Что же делать? Звать гостя в хату Кате отчего-то не хотелось. Неловким казалось ей и хоть для приличия не пригласить его в дом, негоже и спровадить вот так в гостиницу, где у Ивана была оплаченная койка и где он уже однажды без места толокся до первого утреннего автобуса.
Человек с другого края области скакал. Пускай не родня, да и не чужой вовсе, на одной лискинской улице росли. С родной стороны привет привёз, а я ни на порог…
Она было повела его в дом.
Однако остановилась у молоденькой тоненькой ивы у себя под окном.

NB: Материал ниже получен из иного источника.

-- ==== Sys2Proof/Machine/VatConfig.lean ====
section
/-! DEFINITION. VATCFG: the request block, its checks and status (R126, R127), the shares that the parlour chooses (R26, R126), and
the start of a define, a resize or a retire (R125 to R129, R367). -/
namespace Sys2Proof.Machine

/-- The operations of VATCFG (R125). -/
inductive VatOp where
  | define | resize | retire
  deriving DecidableEq, Repr

/-- The ways of one bank of a slice that a tenant's live vats hold, the old list of a resize included (R118), but for one vat. -/
def Tenant.waysHeld (t : Tenant) (except : Option Nat) (slice : CoreId) (bank : BitVec 3) : BitVec 16 :=
  let of (g : VatGen) : BitVec 16 :=
    (g.shares.filter (fun sh => sh.slice = slice && sh.bank = bank)).foldl (fun m sh => m ||| sh.ways) 0#16
  (t.vats.filter (fun v => (v.valid || v.defining) && some v.index ≠ except)).foldl
    (fun m v => m ||| of v.cur ||| (v.old.elim 0#16 of)) 0#16

/-- Whether a way mask consists of whole aligned groups of 2^L ways (R120). -/
def wholeGroups (lsz : BitVec 2) (m : BitVec 16) : Bool :=
  let g := 2 ^ lsz.toNat
  (List.range (16 / g)).all (fun i => let k := fld m.toNat (g * i) g; k = 0 || k = 2 ^ g - 1)

/-- Whether a share may not be named (R127, status 2). -/
def State.shareBad (s : State) (t : Tenant) (except : Option Nat) (lsz : BitVec 2) (sh : Share) : Bool :=
  !t.clusters.contains sh.slice || (s.slice sh.slice).waysOff sh.bank sh.ways || sh.ways = 0#16 || !wholeGroups lsz sh.ways
  || t.waysHeld except sh.slice sh.bank &&& sh.ways ≠ 0#16

/-- Whether two shares of one list hold a bank way in common (R118). -/
def sharesOverlap : List Share → Bool
  | [] => false
  | sh :: r => r.any (fun x => x.slice = sh.slice && x.bank = sh.bank && x.ways &&& sh.ways ≠ 0#16) || sharesOverlap r

/-- Whether an entry of a share list has a reserved bit set (R117). -/
def shareReserved (w : Word) : Bool := fld w.toNat 47 17 ≠ 0 || fld w.toNat 19 13 ≠ 0

/-- Insert a slice into a list that rises by heat, then die, y and x (R126). -/
def heatInsert (h : CoreId → Nat) (c : CoreId) : List CoreId → List CoreId
  | [] => [c]
  | x :: r =>
    let key (d : CoreId) : Nat := h d * 2 ^ 20 + clusterIndex d
    if key c < key x then c :: x :: r else x :: heatInsert h c r

/-- The free whole groups of one bank, lowest first, at most `n` of them, as a way mask (R126). -/
def groupsFrom (lsz : BitVec 2) (busy : BitVec 16) (n : Nat) : BitVec 16 × Nat :=
  let g := 2 ^ lsz.toNat
  (List.range (16 / g)).foldl (fun (m, k) i =>
    if k < n && fld busy.toNat (g * i) g = 0 then (m ||| BitVec.ofNat 16 ((2 ^ g - 1) * 2 ^ (g * i)), k + 1) else (m, k)) (0#16, 0)

/-- The shares that the parlour takes from the least hot slices until `n` groups are found, with the number it lacks (R126). -/
def State.chooseShares (s : State) (t : Tenant) (lsz : BitVec 2) : Nat → List (CoreId × BitVec 3) → List Share × Nat
  | n, [] => ([], n)
  | n, (c, b) :: r =>
    let off := ((s.slice c).offline.filter (fun o => o.1 = b)).foldl (fun m o => m ||| o.2) 0#16
    let (m, k) := groupsFrom lsz (t.waysHeld none c b ||| off) n
    let (l, left) := State.chooseShares s t lsz (n - k) r
    (if m = 0#16 then l else { slice := c, bank := b, ways := m } :: l, left)

/-- The banks of a tenant's slices, least hot first (R126). -/
def State.banksByHeat (s : State) (t : Tenant) : List (CoreId × BitVec 3) :=
  (t.clusters.foldl (fun l c => heatInsert (fun d => Config.heat s.tick d) c l) []).flatMap (fun c =>
    (List.range 8).map (fun b => (c, BitVec.ofNat 3 b)))

/-- The reserved bits of a request block (R126). -/
def vatBlockBad (op : VatOp) (w : Nat → Word) : Bool :=
  let n (i : Nat) : Nat := (w i).toNat
  n 0 / 1024 ≠ 0 || n 6 ≠ 0 || n 7 ≠ 0 || n 5 / 2 ^ 32 ≠ 0
  || fld (n 3) 18 14 ≠ 0 || n 3 / 2 ^ 53 ≠ 0 || fld (n 3) 47 5 ≠ 0 || (fld (n 3) 52 1 = 0 && fld (n 3) 32 20 ≠ 0)
  || (match op with
      | .define => n 1 / 64 ≠ 0 || fld (n 1) 4 2 = 3 || n 4 / 2 ^ 32 ≠ 0
      | _ => n 1 ≠ 0 || n 4 ≠ 0)
  || (match op with
      | .retire => n 2 ≠ 0
      | _ => n 2 / 2 ^ 52 ≠ 0 || n 2 % 8 ≠ 0)

/-- Status 3 for what the vat would be left with (R127). -/
def vatShapeBad (dpl : BitVec 2) (dies : BitVec 32) (g : VatGen) : Bool :=
  g.named.any (fun n => !g.members.contains n)
  || (diesOf dies).any (fun d => !g.members.any (fun m => dieOf m = d))
  || (dpl = 2#2 && g.named.isNone) || (dpl = 3#2 && dies = 0#32)

/-- Every core of a tenant forgets its cached record of a vat (R127). -/
def State.forgetVat (s : State) (t : Tenant) (i : Nat) : State :=
  let f (c : Core) : Core := { c with vatCache := c.vatCache.filter (· ≠ i) }
  let mine (id : CoreId) : Bool := t.clusters.contains (clusterOf id)
  { s with
    me := if mine s.meId then f s.me else s.me
    others := s.others.map (fun p => if mine p.1 then (p.1, f p.2) else p) }

/-- The stamps and waits of a vat go to their lines' homes under its present generation (R128, R129). -/
def State.rehomeSync (s : State) (tn : Nat) (v : Vat) : State :=
  let mine (x : Xl) : Bool := x.vat = v.index && x.region = .hbm
  let one (s : State) (id : CoreId) : State :=
    let sl := s.slice id
    let st := (sl.stamps ++ sl.newStamps).filter (fun e => e.tenant = tn && mine e.xl)
    let here (e : WaitEntry) : Bool := e.peer.elim (s.tenantNo e.req.core) (·.2.2) = tn && mine e.xl
    let wt := sl.waits.filter here
    let s1 := s.setSlice id { sl with stamps := sl.stamps.filter (fun e => !(e.tenant = tn && mine e.xl))
                                      newStamps := sl.newStamps.filter (fun e => !(e.tenant = tn && mine e.xl))
                                      waits := sl.waits.filter (fun e => !here e) }
    let s2 := st.foldl (fun s e =>
      (s.onSlice (s.homeOf tn e.xl (dieOf e.core) false) (fun x => { x with newStamps := x.newStamps ++ [e] })).placeStamps
        (s.homeOf tn e.xl (dieOf e.core) false)) s1
    wt.foldl (fun s e =>
      s.onSlice (s.homeOf tn e.xl (dieOf e.req.core) false) (fun x => { x with waits := x.waits ++ [e] })) s2
  (s.slices.map (·.1)).foldl one s

/-- Serve a request at the parlour (R127, R367): its status, and its effect where that is 0. DESIGN CHOICE: a share count of 0 with 0 ways
wanted is accepted and leaves the vat an empty list, so that its lines are served at HBM (R126 is silent; log entry 91).
DESIGN CHOICE: a list that names one bank way in two of its own shares is refused with status 2, a way that is not free, since R127 lists no
other status for it (log entry 108). -/
def State.vatServe (s : State) (t : Tenant) (op : VatOp) (w : Nat → Word) : State × Nat :=
  let i := (w 0).toNat % 1024
  let old : Vat := (t.vat? i).getD { index := i }
  let list := (w 2).toNat
  let count := (w 3).toNat % 2 ^ 18
  let (s, entries) := if op = .retire || count = 0 || vatBlockBad op w then (s, []) else
    let (s1, l, _) := s.readPhysN t list count
    (s1, l)
  if vatBlockBad op w || entries.any shareReserved then (s, 3)
  else if (if op = .define then old.valid || old.defining else !old.valid) then (s, 4)
  else if op ≠ .define && old.state ≠ 0 then (s, 1)
  else if op = .retire then
    let s1 := (s.onTenant t.id (fun t => t.setVat { old with state := 2 })).forgetVat t i
    (s1.publishVat t.id i, 0)
  else
    let lsz := if op = .define then BitVec.ofNat 2 (fld (w 1).toNat 4 2) else old.lsz
    let dpl := if op = .define then BitVec.ofNat 2 (w 1).toNat else old.dpl
    let dies := if op = .define then BitVec.ofNat 32 (w 4).toNat else old.dies
    let named : Option CoreId := if (w 3).getLsbD 52 then some (coreIn (w 3)) else none
    let own := if op = .resize then some i else none
    let g := 2 ^ lsz.toNat
    let wanted := ((w 5).toNat + g - 1) / g
    let (chosen, lack) := if count = 0 then s.chooseShares t lsz wanted (s.banksByHeat t) else (entries.map shareOf, 0)
    let gen : VatGen := { list := list, shares := chosen, named := named
                          gen := if op = .define then old.cur.gen else old.cur.gen + 1#16 }
    if count ≠ 0 && (chosen.any (s.shareBad t own lsz) || sharesOverlap chosen) then (s, 2)
    else if vatShapeBad dpl dies gen then (s, 3)
    else if lack ≠ 0 then (s, 5)
    else
      let s2 := if count = 0 then s.performPhys t list (chosen.map Share.word) else s
      match op with
      | .define =>
        (s2.onTenant t.id (fun t => t.setVat { old with lsz := lsz, wpol := BitVec.ofNat 2 (fld (w 1).toNat 2 2), dpl := dpl,
                                                         dies := dies, cur := gen, defining := true }), 0)
      | _ =>
        let v : Vat := { old with cur := gen, old := some old.cur, state := 1, swept := [] }
        let s3 := (s2.onTenant t.id (fun t => t.setVat v)).forgetVat t i
        ((s3.rehomeSync t.id v).publishVat t.id i, 0)

/-- VATCFG (R125, R367): supervisor only; a release at mod, the block, then the parlour's status. -/
def State.vatcfg (s : State) (op : VatOp) (d a : BitVec 5) : State :=
  let va := addrOf (s.cx.rg a) 0#64
  s.withPriv (fun s => s.withDest d (fun s =>
    if va % 64 ≠ 0 then s.trap (faultAt .align va .read 0#3)
    else s.withRelease 2#2 1 (fun s => s.gather va 8 0 8 (fun s b =>
      match s.ownerOf s.meId with
      | none => s.finish d 4#64 1
      | some t =>
        let (s1, st) := s.vatServe t op (fun i => (b[i]?).getD 0#64)
        s1.finish d (BitVec.ofNat 64 st) 1))))

/-- VATCFG define (R125 to R127). -/
def execVatcfgDefine (d a : BitVec 5) (s : State) : Answer := .next (s.vatcfg .define d a)

/-- VATCFG resize (R125 to R128). -/
def execVatcfgResize (d a : BitVec 5) (s : State) : Answer := .next (s.vatcfg .resize d a)

/-- VATCFG retire (R125 to R127). -/
def execVatcfgRetire (d a : BitVec 5) (s : State) : Answer := .next (s.vatcfg .retire d a)

end Sys2Proof.Machine
end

Защиты от голой ивы не было.
Иван, ругнув себя, ну как это он сразу не догадался, сдёрнул с себя плащ, торопливо, с извинением напахнул Кате на плечи.
Они молчали.
Слушали, как ливень жестяно барабанил по плащу.
Этот сухой, тревожный грохот разбудил бабу Настю.
Бело качнулась на окне занавеска, заломилась и в чёрно открывшееся пространство старуха угрожающе подолбила костью согнутого пальца по невидимому стеклу.
– Катёна! Вертянка! Чтой ты как какая сею-вею… Не хватит кочевать по ночи? Что за свиданка?
– Иду, бабушка, иду…
Сенная дверь была настежь размахнута.
Катя подтолкнула Ивана к жутко зияющему провалу.
Иван заартачился.
– Да не сахарные! – прошептал он. – Чего нам при ней?
– Разварня… Натощак не сговоришь! Иди, тебе говорят. Не бойся! Бабка сжила век, плоха на ухо. Ничего нашего не поймёт.
2
Комната Кати и бабки была узкая, протяжная.
В доброе, хлебное время, когда в доме не держали постояльцев, в этой проходной комнате не жили, и она служила лишь коридором. По одну руку в стене три окна на улицу, другую продольную стену сплошняком составляли темно-коричневые двери, что вели в отдельные просторные палаты, откуда доносился осторожный квартирантский сап.
В комнате до смерти тесно, так что для прохода оставалась не раздольней локтя дорожка, петлявшая меж стеной из дверей и Катиной и старухиной койками, разделёнными несколько наезжавшим на эту дорожку столом. Первая от порога койка бабки.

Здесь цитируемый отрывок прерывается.